**ASSIGNMENT:** Among the records that follow, count the lines with the string "List"; report only that count.

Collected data
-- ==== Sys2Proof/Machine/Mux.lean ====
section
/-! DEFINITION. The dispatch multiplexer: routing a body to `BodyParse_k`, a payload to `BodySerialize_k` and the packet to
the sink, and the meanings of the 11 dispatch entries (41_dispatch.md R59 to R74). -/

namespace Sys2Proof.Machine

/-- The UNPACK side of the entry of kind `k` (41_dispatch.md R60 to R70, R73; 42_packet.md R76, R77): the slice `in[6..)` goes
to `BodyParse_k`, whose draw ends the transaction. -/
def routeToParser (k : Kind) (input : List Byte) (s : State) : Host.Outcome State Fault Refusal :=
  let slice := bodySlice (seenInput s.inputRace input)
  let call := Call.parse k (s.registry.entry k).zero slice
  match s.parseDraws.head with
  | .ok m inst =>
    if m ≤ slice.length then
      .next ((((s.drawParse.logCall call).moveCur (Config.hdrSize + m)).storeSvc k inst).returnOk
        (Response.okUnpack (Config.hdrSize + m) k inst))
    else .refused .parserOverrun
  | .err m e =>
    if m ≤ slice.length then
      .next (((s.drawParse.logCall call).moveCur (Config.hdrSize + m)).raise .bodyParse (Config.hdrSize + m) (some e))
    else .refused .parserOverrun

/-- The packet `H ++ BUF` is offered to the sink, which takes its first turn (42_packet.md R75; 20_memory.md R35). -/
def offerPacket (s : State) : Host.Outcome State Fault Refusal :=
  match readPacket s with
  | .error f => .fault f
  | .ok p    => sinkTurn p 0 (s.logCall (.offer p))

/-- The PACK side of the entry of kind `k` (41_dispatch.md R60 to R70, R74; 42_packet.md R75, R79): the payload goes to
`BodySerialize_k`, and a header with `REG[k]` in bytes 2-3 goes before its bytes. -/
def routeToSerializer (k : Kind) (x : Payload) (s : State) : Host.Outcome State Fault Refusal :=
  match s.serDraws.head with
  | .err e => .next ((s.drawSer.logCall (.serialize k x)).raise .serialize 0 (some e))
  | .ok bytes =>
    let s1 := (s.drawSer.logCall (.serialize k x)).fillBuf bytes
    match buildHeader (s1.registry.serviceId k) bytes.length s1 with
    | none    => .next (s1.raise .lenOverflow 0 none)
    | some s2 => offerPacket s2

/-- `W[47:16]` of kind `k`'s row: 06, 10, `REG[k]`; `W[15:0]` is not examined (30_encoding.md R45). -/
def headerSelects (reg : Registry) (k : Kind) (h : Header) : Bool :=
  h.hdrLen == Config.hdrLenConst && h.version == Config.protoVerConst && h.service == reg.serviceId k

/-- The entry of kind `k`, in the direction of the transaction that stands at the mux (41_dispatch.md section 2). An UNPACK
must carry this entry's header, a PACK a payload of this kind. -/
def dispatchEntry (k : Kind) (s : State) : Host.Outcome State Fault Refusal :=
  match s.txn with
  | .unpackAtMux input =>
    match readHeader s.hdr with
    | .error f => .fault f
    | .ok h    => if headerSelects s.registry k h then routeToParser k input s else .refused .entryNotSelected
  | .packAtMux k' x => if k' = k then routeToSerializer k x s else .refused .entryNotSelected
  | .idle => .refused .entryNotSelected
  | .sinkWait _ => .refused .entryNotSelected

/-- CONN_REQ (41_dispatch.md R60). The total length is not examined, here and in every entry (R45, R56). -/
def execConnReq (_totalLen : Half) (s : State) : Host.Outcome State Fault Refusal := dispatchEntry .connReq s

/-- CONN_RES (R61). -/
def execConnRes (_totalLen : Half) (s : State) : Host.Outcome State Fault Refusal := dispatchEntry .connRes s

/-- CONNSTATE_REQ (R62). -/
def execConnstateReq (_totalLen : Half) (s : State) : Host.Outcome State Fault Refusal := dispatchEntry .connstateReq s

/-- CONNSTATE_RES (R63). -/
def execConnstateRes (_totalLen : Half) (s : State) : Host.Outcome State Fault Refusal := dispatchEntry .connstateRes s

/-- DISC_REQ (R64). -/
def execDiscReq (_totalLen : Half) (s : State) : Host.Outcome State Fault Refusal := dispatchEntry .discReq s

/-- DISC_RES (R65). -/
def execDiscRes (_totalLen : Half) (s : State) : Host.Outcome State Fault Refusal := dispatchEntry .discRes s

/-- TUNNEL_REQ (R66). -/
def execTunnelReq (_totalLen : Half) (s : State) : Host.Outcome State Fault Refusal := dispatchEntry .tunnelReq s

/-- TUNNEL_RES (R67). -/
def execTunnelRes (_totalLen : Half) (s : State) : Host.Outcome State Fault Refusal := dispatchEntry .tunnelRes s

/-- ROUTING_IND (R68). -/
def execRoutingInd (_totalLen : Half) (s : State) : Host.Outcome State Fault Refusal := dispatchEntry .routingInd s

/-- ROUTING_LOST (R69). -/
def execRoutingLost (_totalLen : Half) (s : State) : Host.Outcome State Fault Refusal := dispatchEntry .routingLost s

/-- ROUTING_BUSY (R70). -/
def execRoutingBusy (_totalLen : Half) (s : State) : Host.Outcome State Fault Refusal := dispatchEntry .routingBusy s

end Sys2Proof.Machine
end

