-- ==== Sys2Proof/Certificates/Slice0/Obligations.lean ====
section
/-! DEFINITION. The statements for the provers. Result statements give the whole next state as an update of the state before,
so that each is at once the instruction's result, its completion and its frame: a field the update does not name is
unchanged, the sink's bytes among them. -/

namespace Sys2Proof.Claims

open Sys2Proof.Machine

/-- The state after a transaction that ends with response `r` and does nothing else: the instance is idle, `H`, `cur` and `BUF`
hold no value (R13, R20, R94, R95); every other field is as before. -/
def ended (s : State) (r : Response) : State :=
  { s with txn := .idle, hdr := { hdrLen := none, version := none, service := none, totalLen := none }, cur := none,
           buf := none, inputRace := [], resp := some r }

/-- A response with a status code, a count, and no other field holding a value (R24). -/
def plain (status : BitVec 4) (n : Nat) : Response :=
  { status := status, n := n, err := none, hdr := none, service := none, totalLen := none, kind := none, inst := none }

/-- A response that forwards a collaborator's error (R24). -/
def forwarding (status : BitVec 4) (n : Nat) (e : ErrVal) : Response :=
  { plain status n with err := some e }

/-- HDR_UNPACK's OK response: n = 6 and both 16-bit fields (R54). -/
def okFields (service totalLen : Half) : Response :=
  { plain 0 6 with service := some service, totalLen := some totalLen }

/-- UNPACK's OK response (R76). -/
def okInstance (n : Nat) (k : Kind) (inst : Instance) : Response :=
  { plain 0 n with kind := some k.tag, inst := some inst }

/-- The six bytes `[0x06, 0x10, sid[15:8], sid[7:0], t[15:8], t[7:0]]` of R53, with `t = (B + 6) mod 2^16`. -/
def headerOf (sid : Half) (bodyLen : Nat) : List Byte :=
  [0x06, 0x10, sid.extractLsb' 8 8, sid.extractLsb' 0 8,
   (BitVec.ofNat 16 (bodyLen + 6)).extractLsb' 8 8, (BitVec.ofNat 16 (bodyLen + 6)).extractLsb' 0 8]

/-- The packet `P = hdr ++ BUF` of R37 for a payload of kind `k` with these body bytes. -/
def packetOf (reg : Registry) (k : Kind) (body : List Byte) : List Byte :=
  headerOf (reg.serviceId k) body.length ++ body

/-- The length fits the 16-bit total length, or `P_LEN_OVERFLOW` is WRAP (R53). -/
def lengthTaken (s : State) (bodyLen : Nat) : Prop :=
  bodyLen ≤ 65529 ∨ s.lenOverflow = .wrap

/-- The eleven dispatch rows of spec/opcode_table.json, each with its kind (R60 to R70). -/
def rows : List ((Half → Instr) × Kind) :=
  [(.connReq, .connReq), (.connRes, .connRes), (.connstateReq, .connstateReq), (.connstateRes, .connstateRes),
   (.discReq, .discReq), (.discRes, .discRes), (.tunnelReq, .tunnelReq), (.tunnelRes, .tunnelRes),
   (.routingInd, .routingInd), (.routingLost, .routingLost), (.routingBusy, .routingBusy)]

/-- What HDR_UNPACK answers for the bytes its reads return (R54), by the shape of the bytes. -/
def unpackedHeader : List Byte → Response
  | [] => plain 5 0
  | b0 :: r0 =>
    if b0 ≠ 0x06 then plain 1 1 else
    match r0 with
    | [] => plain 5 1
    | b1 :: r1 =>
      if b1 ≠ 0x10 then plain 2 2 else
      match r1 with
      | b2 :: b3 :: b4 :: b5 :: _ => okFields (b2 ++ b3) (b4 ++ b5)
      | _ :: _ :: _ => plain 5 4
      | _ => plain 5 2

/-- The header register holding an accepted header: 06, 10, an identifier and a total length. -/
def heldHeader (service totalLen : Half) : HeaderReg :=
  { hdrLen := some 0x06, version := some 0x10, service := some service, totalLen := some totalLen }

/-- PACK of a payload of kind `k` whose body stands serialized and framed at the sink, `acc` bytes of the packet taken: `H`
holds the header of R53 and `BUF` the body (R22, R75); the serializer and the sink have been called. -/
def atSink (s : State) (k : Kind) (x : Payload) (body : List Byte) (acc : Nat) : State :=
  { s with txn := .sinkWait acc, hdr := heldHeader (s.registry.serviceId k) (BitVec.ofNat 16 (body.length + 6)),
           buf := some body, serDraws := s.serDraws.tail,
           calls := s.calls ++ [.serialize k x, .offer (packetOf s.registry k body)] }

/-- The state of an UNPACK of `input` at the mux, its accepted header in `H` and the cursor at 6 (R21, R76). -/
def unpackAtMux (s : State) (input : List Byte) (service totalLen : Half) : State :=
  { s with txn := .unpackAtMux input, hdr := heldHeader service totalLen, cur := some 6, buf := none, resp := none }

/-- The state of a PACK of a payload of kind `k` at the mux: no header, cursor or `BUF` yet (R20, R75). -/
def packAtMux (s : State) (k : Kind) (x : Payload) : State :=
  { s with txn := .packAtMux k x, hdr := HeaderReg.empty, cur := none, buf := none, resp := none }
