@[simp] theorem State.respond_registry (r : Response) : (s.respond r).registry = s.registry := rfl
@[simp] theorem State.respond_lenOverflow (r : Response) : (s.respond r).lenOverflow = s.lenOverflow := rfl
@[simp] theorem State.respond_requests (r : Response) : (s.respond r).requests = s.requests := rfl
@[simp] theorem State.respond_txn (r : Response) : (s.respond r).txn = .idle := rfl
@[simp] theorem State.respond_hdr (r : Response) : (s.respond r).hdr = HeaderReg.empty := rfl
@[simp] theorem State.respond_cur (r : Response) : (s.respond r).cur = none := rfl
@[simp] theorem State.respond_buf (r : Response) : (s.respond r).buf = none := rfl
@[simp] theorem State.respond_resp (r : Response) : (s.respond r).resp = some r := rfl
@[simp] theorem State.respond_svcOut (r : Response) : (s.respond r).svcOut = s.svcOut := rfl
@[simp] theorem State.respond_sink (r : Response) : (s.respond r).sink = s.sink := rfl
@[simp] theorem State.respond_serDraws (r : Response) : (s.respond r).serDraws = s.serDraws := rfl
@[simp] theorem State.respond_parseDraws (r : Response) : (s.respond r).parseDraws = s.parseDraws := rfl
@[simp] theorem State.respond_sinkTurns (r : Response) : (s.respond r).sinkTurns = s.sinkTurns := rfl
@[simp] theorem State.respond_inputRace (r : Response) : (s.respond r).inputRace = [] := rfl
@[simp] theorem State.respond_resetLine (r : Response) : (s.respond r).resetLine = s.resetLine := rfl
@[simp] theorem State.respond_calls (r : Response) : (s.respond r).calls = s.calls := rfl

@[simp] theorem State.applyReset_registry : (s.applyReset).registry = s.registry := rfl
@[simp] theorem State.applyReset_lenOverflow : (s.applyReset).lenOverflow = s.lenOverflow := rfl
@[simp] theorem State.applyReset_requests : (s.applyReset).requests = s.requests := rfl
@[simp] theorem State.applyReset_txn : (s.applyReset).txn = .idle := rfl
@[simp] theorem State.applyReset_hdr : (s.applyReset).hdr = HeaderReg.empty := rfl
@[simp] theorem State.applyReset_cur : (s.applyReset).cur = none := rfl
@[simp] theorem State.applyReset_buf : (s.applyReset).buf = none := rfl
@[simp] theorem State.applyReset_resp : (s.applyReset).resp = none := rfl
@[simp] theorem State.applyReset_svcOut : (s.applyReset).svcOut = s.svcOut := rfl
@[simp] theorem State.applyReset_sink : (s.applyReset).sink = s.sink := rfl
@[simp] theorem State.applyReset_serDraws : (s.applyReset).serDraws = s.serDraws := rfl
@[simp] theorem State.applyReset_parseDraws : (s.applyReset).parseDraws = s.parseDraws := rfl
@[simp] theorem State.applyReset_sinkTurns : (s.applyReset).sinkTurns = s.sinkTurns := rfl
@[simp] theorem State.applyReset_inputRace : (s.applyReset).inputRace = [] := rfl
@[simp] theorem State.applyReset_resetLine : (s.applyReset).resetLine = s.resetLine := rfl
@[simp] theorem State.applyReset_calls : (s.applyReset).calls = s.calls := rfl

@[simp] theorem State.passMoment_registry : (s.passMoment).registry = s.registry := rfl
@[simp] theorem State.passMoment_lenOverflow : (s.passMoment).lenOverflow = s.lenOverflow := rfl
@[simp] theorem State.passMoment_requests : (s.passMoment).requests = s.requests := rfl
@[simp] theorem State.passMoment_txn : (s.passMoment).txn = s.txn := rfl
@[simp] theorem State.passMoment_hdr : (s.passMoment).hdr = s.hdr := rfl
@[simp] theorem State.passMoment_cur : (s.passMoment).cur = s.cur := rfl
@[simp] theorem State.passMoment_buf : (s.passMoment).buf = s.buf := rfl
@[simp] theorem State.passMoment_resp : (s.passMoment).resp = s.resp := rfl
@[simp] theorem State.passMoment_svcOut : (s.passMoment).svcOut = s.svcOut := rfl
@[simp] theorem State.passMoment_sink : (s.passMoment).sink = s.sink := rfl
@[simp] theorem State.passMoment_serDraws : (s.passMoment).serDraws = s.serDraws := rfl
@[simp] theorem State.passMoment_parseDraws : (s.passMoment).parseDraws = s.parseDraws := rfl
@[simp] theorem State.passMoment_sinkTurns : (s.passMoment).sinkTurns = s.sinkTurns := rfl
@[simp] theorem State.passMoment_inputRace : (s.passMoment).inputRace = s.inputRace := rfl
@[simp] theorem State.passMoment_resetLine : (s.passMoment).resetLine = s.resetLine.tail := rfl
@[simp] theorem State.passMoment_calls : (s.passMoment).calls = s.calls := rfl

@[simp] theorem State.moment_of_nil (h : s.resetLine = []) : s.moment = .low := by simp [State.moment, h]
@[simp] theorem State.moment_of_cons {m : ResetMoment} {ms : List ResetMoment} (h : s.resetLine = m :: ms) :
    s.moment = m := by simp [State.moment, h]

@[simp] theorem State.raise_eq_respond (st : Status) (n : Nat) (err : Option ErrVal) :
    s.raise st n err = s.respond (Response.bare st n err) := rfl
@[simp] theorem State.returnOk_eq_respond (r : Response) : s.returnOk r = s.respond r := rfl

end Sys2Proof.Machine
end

**RESPONSE AREA:** 8